### Provided data ###

-- ==== Sys2Proof/Safety.lean ====
section
/-! DEFINITION. The terms in which claims about the machine are stated: an instruction that may issue, and what a state
keeps. -/

namespace Sys2Proof.Machine

/-- Nothing stands between the thread s.cur and the effect of instruction i: no cause of R50, no open acquire that holds
back an access (R494), and for a long-latency instruction fewer than 8 open windows, frozen and held ones
among them (R38, R39). -/
def ready (i : Instr) (s : State) : Bool :=
  (issueCause i s s.cur).isNone && !(memoryInstr i && heldBack (s.thr s.cur)) &&
    (!isLong i || decide ((s.thr s.cur).allWindows.length < 8))

/-- A write to operand r by thread k remains: in this ck no write of a higher slot has landed in the shared register, nor
one of the same slot by a window's close before a result (R35). close: the write is a window's close. -/
def remains (close : Bool) (s : State) (k : Nat) (r : Reg) : Bool :=
  decide (r.toNat < 16) || !(s.core (coreOf k)).outranks s.ck (r.toNat - 16) (writeRank k close)

/-- The invariant of the memory: its one canonical form (log 5, DESIGN CHOICE). -/
def MemoryKept (s : State) : Prop := Memory.wf s.mem

end Sys2Proof.Machine
end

###

__Exercise aim__
Your answer must be the lines above, unchanged, from the first one through the line that holds "(!isLong i ||", inclusive, and no others.

__Exercise response__
-- ==== Sys2Proof/Safety.lean ====
section
/-! DEFINITION. The terms in which claims about the machine are stated: an instruction that may issue, and what a state
keeps. -/

namespace Sys2Proof.Machine

/-- Nothing stands between the thread s.cur and the effect of instruction i: no cause of R50, no open acquire that holds
back an access (R494), and for a long-latency instruction fewer than 8 open windows, frozen and held ones
among them (R38, R39). -/
def ready (i : Instr) (s : State) : Bool :=
  (issueCause i s s.cur).isNone && !(memoryInstr i && heldBack (s.thr s.cur)) &&
    (!isLong i || decide ((s.thr s.cur).allWindows.length < 8))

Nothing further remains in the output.